#Efficient 3-Stream RNN for Action Classification CMU 18-794 Pattern Recognition Theory final project repo.
We use Neon for all of our neural net architecture setup and training. Neon allowed for easy configuration of the architectures and has excelent performance time which allowed for rapid prototyping and testing of hyperparameters. We reccomend following the reccomended route of installing Neon via virtual enviornment.
Obtain the UCF-101 dataset from the following link. Place and extract the data in a directory called /data/ within the top lecel of this project. All other scripts will assume the data is in that directory.
We perform a few pre-processing steps on the data such as computing optical flow, cropping the images, and selecting random samples of frames from each video. Though this does save a lot of time in the training process it does incur a higher load on storage.

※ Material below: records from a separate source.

theorem execMulhu_leads [K.Mem] [K.Cores] (c : Fin 9) (d a b : BitVec 4) (k : BitVec 8) (s : State) (hw : K.P s) :
    Leads K (execMulhu c d a b k s) := by
  unfold execMulhu
  try dsimp only
  repeat' first | (with_reducible first | assumption | apply next_leads | apply ite_leads | apply ite_kept | apply Eff.ite_kept | (apply State.issue_kept; intro _ _) | (apply State.coreLoads_kept; intro _ _ _) | (apply State.coreStores_kept; intro _ _) | apply State.alu_kept | apply Eff.done_kept | apply Eff.go_kept | apply Eff.rest_kept | apply Eff.stall_kept | apply Eff.fault_kept | apply Eff.poison_kept | (apply foldl_kept; intro _ _ _)) | (apply fst_kept (by assumption)) | split | with_reducible apply State.lit_kept | dsimp only

theorem execMac_leads [K.Mem] [K.Cores] (c : Fin 9) (d a b : BitVec 4) (k : BitVec 8) (s : State) (hw : K.P s) :
    Leads K (execMac c d a b k s) := by
  unfold execMac
  try dsimp only
  repeat' first | (with_reducible first | assumption | apply next_leads | apply ite_leads | apply ite_kept | apply Eff.ite_kept | (apply State.issue_kept; intro _ _) | (apply State.coreLoads_kept; intro _ _ _) | (apply State.coreStores_kept; intro _ _) | apply State.alu_kept | apply Eff.done_kept | apply Eff.go_kept | apply Eff.rest_kept | apply Eff.stall_kept | apply Eff.fault_kept | apply Eff.poison_kept | (apply foldl_kept; intro _ _ _)) | (apply fst_kept (by assumption)) | split | with_reducible apply State.lit_kept | dsimp only

theorem execMacs_leads [K.Mem] [K.Cores] (c : Fin 9) (d a b : BitVec 4) (k : BitVec 8) (s : State) (hw : K.P s) :
    Leads K (execMacs c d a b k s) := by
  unfold execMacs
  try dsimp only
  repeat' first | (with_reducible first | assumption | apply next_leads | apply ite_leads | apply ite_kept | apply Eff.ite_kept | (apply State.issue_kept; intro _ _) | (apply State.coreLoads_kept; intro _ _ _) | (apply State.coreStores_kept; intro _ _) | apply State.alu_kept | apply Eff.done_kept | apply Eff.go_kept | apply Eff.rest_kept | apply Eff.stall_kept | apply Eff.fault_kept | apply Eff.poison_kept | (apply foldl_kept; intro _ _ _)) | (apply fst_kept (by assumption)) | split | with_reducible apply State.lit_kept | dsimp only

theorem execMulq_leads [K.Mem] [K.Cores] (c : Fin 9) (d a b : BitVec 4) (k : BitVec 8) (s : State) (hw : K.P s) :
    Leads K (execMulq c d a b k s) := by
  unfold execMulq
  try dsimp only
  repeat' first | (with_reducible first | assumption | apply next_leads | apply ite_leads | apply ite_kept | apply Eff.ite_kept | (apply State.issue_kept; intro _ _) | (apply State.coreLoads_kept; intro _ _ _) | (apply State.coreStores_kept; intro _ _) | apply State.alu_kept | apply Eff.done_kept | apply Eff.go_kept | apply Eff.rest_kept | apply Eff.stall_kept | apply Eff.fault_kept | apply Eff.poison_kept | (apply foldl_kept; intro _ _ _)) | (apply fst_kept (by assumption)) | split | with_reducible apply State.lit_kept | dsimp only

theorem execMacq_leads [K.Mem] [K.Cores] (c : Fin 9) (d a b : BitVec 4) (k : BitVec 8) (s : State) (hw : K.P s) :
    Leads K (execMacq c d a b k s) := by
  unfold execMacq
  try dsimp only
  repeat' first | (with_reducible first | assumption | apply next_leads | apply ite_leads | apply ite_kept | apply Eff.ite_kept | (apply State.issue_kept; intro _ _) | (apply State.coreLoads_kept; intro _ _ _) | (apply State.coreStores_kept; intro _ _) | apply State.alu_kept | apply Eff.done_kept | apply Eff.go_kept | apply Eff.rest_kept | apply Eff.stall_kept | apply Eff.fault_kept | apply Eff.poison_kept | (apply foldl_kept; intro _ _ _)) | (apply fst_kept (by assumption)) | split | with_reducible apply State.lit_kept | dsimp only

theorem execDotq_leads [K.Mem] [K.Cores] (c : Fin 9) (d a b : BitVec 4) (k : BitVec 8) (s : State) (hw : K.P s) :
    Leads K (execDotq c d a b k s) := by
  unfold execDotq
  try dsimp only
  repeat' first | (with_reducible first | assumption | apply next_leads | apply ite_leads | apply ite_kept | apply Eff.ite_kept | (apply State.issue_kept; intro _ _) | (apply State.coreLoads_kept; intro _ _ _) | (apply State.coreStores_kept; intro _ _) | apply State.coreOnly_kept | apply Eff.done_kept | apply Eff.go_kept | apply Eff.rest_kept | apply Eff.stall_kept | apply Eff.fault_kept | apply Eff.poison_kept | (apply foldl_kept; intro _ _ _)) | (apply fst_kept (by assumption)) | split | with_reducible apply State.lit_kept | dsimp only

theorem execDivI_leads [K.Mem] [K.Cores] (c : Fin 9) (d a b : BitVec 4) (k : BitVec 8) (s : State) (hw : K.P s) :
    Leads K (execDivI c d a b k s) := by
  unfold execDivI
  try dsimp only
  repeat' first | (with_reducible first | assumption | apply next_leads | apply ite_leads | apply ite_kept | apply Eff.ite_kept | (apply State.issue_kept; intro _ _) | (apply State.coreLoads_kept; intro _ _ _) | (apply State.coreStores_kept; intro _ _) | apply State.divide_kept | apply Eff.done_kept | apply Eff.go_kept | apply Eff.rest_kept | apply Eff.stall_kept | apply Eff.fault_kept | apply Eff.poison_kept | (apply foldl_kept; intro _ _ _)) | (apply fst_kept (by assumption)) | split | with_reducible apply State.lit_kept | dsimp only

theorem execDivu_leads [K.Mem] [K.Cores] (c : Fin 9) (d a b : BitVec 4) (k : BitVec 8) (s : State) (hw : K.P s) :
    Leads K (execDivu c d a b k s) := by
  unfold execDivu
  try dsimp only
  repeat' first | (with_reducible first | assumption | apply next_leads | apply ite_leads | apply ite_kept | apply Eff.ite_kept | (apply State.issue_kept; intro _ _) | (apply State.coreLoads_kept; intro _ _ _) | (apply State.coreStores_kept; intro _ _) | apply State.divide_kept | apply Eff.done_kept | apply Eff.go_kept | apply Eff.rest_kept | apply Eff.stall_kept | apply Eff.fault_kept | apply Eff.poison_kept | (apply foldl_kept; intro _ _ _)) | (apply fst_kept (by assumption)) | split | with_reducible apply State.lit_kept | dsimp only

theorem execRem_leads [K.Mem] [K.Cores] (c : Fin 9) (d a b : BitVec 4) (k : BitVec 8) (s : State) (hw : K.P s) :
    Leads K (execRem c d a b k s) := by
  unfold execRem
  try dsimp only
  repeat' first | (with_reducible first | assumption | apply next_leads | apply ite_leads | apply ite_kept | apply Eff.ite_kept | (apply State.issue_kept; intro _ _) | (apply State.coreLoads_kept; intro _ _ _) | (apply State.coreStores_kept; intro _ _) | apply State.divide_kept | apply Eff.done_kept | apply Eff.go_kept | apply Eff.rest_kept | apply Eff.stall_kept | apply Eff.fault_kept | apply Eff.poison_kept | (apply foldl_kept; intro _ _ _)) | (apply fst_kept (by assumption)) | split | with_reducible apply State.lit_kept | dsimp only
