/-- An instruction that is not legal for its core (R253, R272). -/
theorem State.issue_illegal (hissues : s.coreIssues c = true) (hopen : (s.core c).faultsOpen) (hgood : goodTarget (s.core c).large (s.core c).pc = true)
    (hpoison : ((s.core c).large && s.poisoned (s.core c).pc.toNat 4) = false) (hsound : s.wordSound (coreMem c (s.core c).pc.toNat) = true)
    (hlegal : (s.core c).legal i = false) (body : State → Eff) :
    s.issue c i body = .next (s.setCore c ((s.core c).faultEntry (s.core c).pc fcIllegal 0 none)) := by
  simp [State.issue, State.fetched, hissues, hgood, hpoison, hlegal, State.wordReadAt_sound hsound, State.wordLost_sound hsound,
    State.coreFault_open hopen]

/-- A fetch from outside the fetch area (R249). -/
theorem State.issue_badFetch (hissues : s.coreIssues c = true) (hopen : (s.core c).faultsOpen) (hbad : goodTarget (s.core c).large (s.core c).pc = false)
    (body : State → Eff) :
    s.issue c i body = .next (s.setCore c ((s.core c).faultEntry (s.core c).pc fcFetch 0 (some (s.core c).pc))) := by
  simp [State.issue, State.fetched, hissues, hbad, State.coreFault_open hopen]

end

section

variable {s : State} {c : Fin 9} {d a : BitVec 4} {i : BitVec 18} {e : Nat}

/-- The instruction faults with `e` at its access to `m`, wherever its core can run it. -/
def State.faultsAt (s : State) (c : Fin 9) (m : Word) (e : Nat) (j : Instr) : Prop :=
  s.canRun c j → exec j s = .next (s.setCore c ((s.core c).faultEntry (s.core c).pc e 0 (some m)))

/-- Loads and stores at A + IMM18 fault as their access does (R250). -/
theorem State.eaOf_faults (hopen : (s.core c).faultsOpen) :
    (accessFault (s.core c).large (eaOf (s.core c) a i) 4 = some e → s.faultsAt c (w32 (eaOf (s.core c) a i)) e (.ldw c d a i) ∧
      s.faultsAt c (w32 (eaOf (s.core c) a i)) e (.stw c d a i)) ∧
    (accessFault (s.core c).large (eaOf (s.core c) a i) 2 = some e → s.faultsAt c (w32 (eaOf (s.core c) a i)) e (.ldh c d a i) ∧
      s.faultsAt c (w32 (eaOf (s.core c) a i)) e (.ldhu c d a i) ∧ s.faultsAt c (w32 (eaOf (s.core c) a i)) e (.sth c d a i)) ∧
    (accessFault (s.core c).large (eaOf (s.core c) a i) 1 = some e → s.faultsAt c (w32 (eaOf (s.core c) a i)) e (.ldb c d a i) ∧
      s.faultsAt c (w32 (eaOf (s.core c) a i)) e (.ldbu c d a i) ∧ s.faultsAt c (w32 (eaOf (s.core c) a i)) e (.stb c d a i)) := by
  refine ⟨fun h => ⟨fun hrun => ?_, fun hrun => ?_⟩, fun h => ⟨fun hrun => ?_, fun hrun => ?_, fun hrun => ?_⟩,
    fun h => ⟨fun hrun => ?_, fun hrun => ?_, fun hrun => ?_⟩⟩
  · exact exec_accessFault (fun _ => rfl) hrun hopen (State.coreLoads_fault h _)
  · exact exec_accessFault (fun _ => rfl) hrun hopen (State.coreStores_fault h _ _)
  · exact exec_accessFault (fun _ => rfl) hrun hopen (State.coreLoads_fault h _)
  · exact exec_accessFault (fun _ => rfl) hrun hopen (State.coreLoads_fault h _)
  · exact exec_accessFault (fun _ => rfl) hrun hopen (State.coreStores_fault h _ _)
  · exact exec_accessFault (fun _ => rfl) hrun hopen (State.coreLoads_fault h _)
  · exact exec_accessFault (fun _ => rfl) hrun hopen (State.coreLoads_fault h _)
  · exact exec_accessFault (fun _ => rfl) hrun hopen (State.coreStores_fault h _ _)

/-- So do those with post-increment, at A. -/
theorem State.postIncrement_faults (hopen : (s.core c).faultsOpen) :
    (accessFault (s.core c).large ((s.core c).reg a).toNat 4 = some e → s.faultsAt c ((s.core c).reg a) e (.ldwp c d a i) ∧
      s.faultsAt c ((s.core c).reg a) e (.stwp c d a i)) ∧
    (accessFault (s.core c).large ((s.core c).reg a).toNat 2 = some e → s.faultsAt c ((s.core c).reg a) e (.ldhp c d a i) ∧
      s.faultsAt c ((s.core c).reg a) e (.sthp c d a i)) := by
  have haddr : Eff.fault (s.core c).pc e 0 (some (w32 ((s.core c).reg a).toNat)) = .fault (s.core c).pc e 0 (some ((s.core c).reg a)) :=
    congrArg (fun v => Eff.fault _ e 0 (some v)) (w32_toNat _)
  refine ⟨fun h => ⟨fun hrun => ?_, fun hrun => ?_⟩, fun h => ⟨fun hrun => ?_, fun hrun => ?_⟩⟩
  · exact exec_accessFault (fun _ => rfl) hrun hopen ((State.coreLoads_fault h _).trans haddr)
  · exact exec_accessFault (fun _ => rfl) hrun hopen ((State.coreStores_fault h _ _).trans haddr)
  · exact exec_accessFault (fun _ => rfl) hrun hopen ((State.coreLoads_fault h _).trans haddr)
  · exact exec_accessFault (fun _ => rfl) hrun hopen ((State.coreStores_fault h _ _).trans haddr)

/-- Settles O19: what does not get past the checks of its fetch (R249, R253), or of its address (R250), is its fault and nothing else. -/
theorem illegalFetchAndAccessFaults : Obligations.IllegalFetchAndAccessFaults := by
  refine ⟨fun i c s hi hissues hopen => ?_, fun c d a i s hopen => ?_, fun c d a i s hopen => ?_⟩
  · obtain ⟨body, hexec⟩ := exec_filsy hi
    rw [hexec]
    exact ⟨fun hgood hpoison hsound hlegal => State.issue_illegal hissues hopen hgood hpoison hsound hlegal body,
      fun hbad => State.issue_badFetch hissues hopen hbad body⟩
  · have hfault (e : Nat) := State.eaOf_faults (d := d) (a := a) (i := i) (e := e) hopen
    refine ⟨fun hw => ?_, fun hw ha => (hfault 5).1 (accessFault_misaligned hw ha), fun hw ha => (hfault 5).2.1 (accessFault_misaligned hw ha),
      fun w hw h2 ha => (hfault 6).2.1 (accessFault_narrow hw h2 ha (by decide)),
      fun w hw h2 => (hfault 6).2.2 (accessFault_narrow hw h2 (Nat.mod_one _) (by decide))⟩
    obtain ⟨hword, hhalf, hbyte⟩ := hfault 4
    obtain ⟨hldw, hstw⟩ := hword (accessFault_noWindow hw)
    obtain ⟨hldh, hldhu, hsth⟩ := hhalf (accessFault_noWindow hw)
    obtain ⟨hldb, hldbu, hstb⟩ := hbyte (accessFault_noWindow hw)
    exact ⟨hldw, hldh, hldhu, hldb, hldbu, hstw, hsth, hstb⟩
  · have hfault (e : Nat) := State.postIncrement_faults (d := d) (a := a) (i := i) (e := e) hopen
    refine ⟨fun hw => ?_, fun hw ha => (hfault 5).1 (accessFault_misaligned hw ha), fun hw ha => (hfault 5).2 (accessFault_misaligned hw ha),
      fun w hw h2 ha => (hfault 6).2 (accessFault_narrow hw h2 ha (by decide))⟩
    obtain ⟨hword, hhalf⟩ := hfault 4
    obtain ⟨hldwp, hstwp⟩ := hword (accessFault_noWindow hw)
    obtain ⟨hldhp, hsthp⟩ := hhalf (accessFault_noWindow hw)
    exact ⟨hldwp, hldhp, hstwp, hsthp⟩
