-- ==== Sys2Proof/Machine/State.lean ====
section
/-! DEFINITION. The machine's state as plain data, its faults and refusals, and the state after reset (R20, R312, R350). -/

namespace Sys2Proof.Machine

/-- The bytes of the address space that do not hold `Config.unlistedByte`, addresses strictly rising (R33, R50; `Memory.wf`). -/
abbrev Memory := List Host.Cell

/-- One access of the hart to a device, as the environment sees it (D30 of 92_eei_decisions.md: "each access as an externally
visible event"). -/
structure DeviceEvent where
  kind : AccessKind
  addr : Word
  width : Width
  /-- the value drawn for a load or fetch, the value written by a store -/
  value : Word
  deriving DecidableEq, Repr, Inhabited

/-- The state of the machine.

`regs`, `pc` and `mem` are the architectural state of R20. `written` is the set of R74 and R350. `eei` holds the parameters of
the step (R5, R20), which no step changes. `draws` and `events` are the model's own: the counter every free value is applied
to, and the accesses to devices that the environment has seen, oldest first (R77, D30). -/
structure State where
  /-- x1 to x31, x1 first; x0 is a constant and has no place (R20, R22) -/
  regs : Vector Word 31
  /-- the program counter (R26) -/
  pc : Word
  /-- the memory (R33) -/
  mem : Memory
  /-- the addresses stored to in this run, strictly rising (R74, R350) -/
  written : List Nat
  /-- the environment's parameters (R5) -/
  eei : Eei
  /-- how many free values have been drawn -/
  draws : Nat
  /-- the accesses to devices so far -/
  events : List DeviceEvent
  deriving DecidableEq, Repr, Inhabited

/-- Why the machine stops with a fault. -/
inductive Fault where
  /-- The outcome `Trap(E, pc, info)` of R312: raised by any instruction, by its fetch or by its decoding, as R304 lists, when
  `ON_TRAP` is fatal. It is what the spec gives the step; the state is the one before the step (R306, R310). Safe. -/
  | trap (record : TrapRecord)
  deriving DecidableEq, Repr, Inhabited

/-- Why the model gives a step no meaning. -/
inductive Refusal where
  /-- An arm of `exec` whose instruction has no meaning yet. No arm answers it. Safe. -/
  | notModelled (mnemonic : String)
  /-- The outcome `Refuse` of R312: the fetch at `pc` touches a byte that a store of this run has written (R65, R74, R362).
  Raised by the fetch alone. Safe. -/
  | fetchOfStoredBytes (pc : Word)
  deriving DecidableEq, Repr, Inhabited

/-- The outcome of a step of the machine (R312). -/
abbrev StepOutcome := Host.Outcome State Fault Refusal

/-- What `Fetch(pc)` answers (R65). -/
inductive FetchOutcome where
  /-- the instruction word, and the state after the fetch (which differs only where the word comes from a device) -/
  | word (inst : Word) (s : State)
  /-- the fetch raises -/
  | raised (e : Exception)
  /-- a byte of the word was written by a store of this run -/
  | refused
  deriving DecidableEq, Repr, Inhabited

/-- The reset procedure for given parameters (R350): nothing stored to yet, nothing drawn yet. -/
def State.boot (p : ResetParams) : State :=
  { regs := p.initRegs, pc := p.resetPc, mem := p.initMem, written := [], eei := p.eei, draws := 0, events := [] }

/-- The machine right after reset, at the parameters the log names (log entries 1 to 5). -/
def State.reset : State := State.boot ResetParams.default

end Sys2Proof.Machine
end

Run ./run_pre-process.sh to perform all pre-processing. Ensure you have enough space on disk and the UCF-101 dataset is in the correct subdirectory.
In addition to cropping the images and computing optical flow, we also train on the sound produced by a majority of the videos in the UCF-101 Dataset. We pre-process the sound by extracting the sound into .wav files and then converting them into 400x400 spectrogram images. Prior to running the spectrogram scripts, make sure you have ffmpeg installed on your machine.
How to install ffmpeg: https://trac.ffmpeg.org/wiki/CompilationGuide. If you have installation issues try the following guide: http://www.faqforge.com/linux/how-to-install-ffmpeg-on-ubuntu-14-04/.
Instructions to generate spectrograms of the data:
- Run pre-process/Spectrogram/extract-sound.py
- Open MATLAB
- Run pre-process/Spectrogram/generateSpectrogram.m in MATLAB
- Run /training_spectros.py
NOTE: If you run into Java memory errors when opening Matlab add the following line to your java.opts file in your Matlab directory:
-XX:-UseGCOverheadLimit
For our CNN we use a pre-trained AlexNet architecture. In classic AlexNet the softmax output is of size 1000 which we need to convert to 101(total number of classes in UCF-101). Running networks/make_new_weights.py will do the conversion for you and save the new saved weights in my_alexnet.py.
Since we take 70 images per video the dataset will not all fit in memory to train on. To overcome this we take advantage of Neons batch writer functionality to process our data in batches. Instructions on how to turn our dataset into batches can be found here. To run just the CNN on the pre-processed cropped data, simply run cropped_CNN.py. You may need to change the input to the ImgMaster call depending on where you placed your data batches.
Follow the same procedure to construct the batches for the optical flow images. To run just the CRNN on the pre-processed optical flow data, simply run cropped_CNN.py.
Follow the same procedure to construct the batches for the spectrogram images. To run just the CNN on the pre-processed spectrogram data, simply run spectrogram_CNN.py.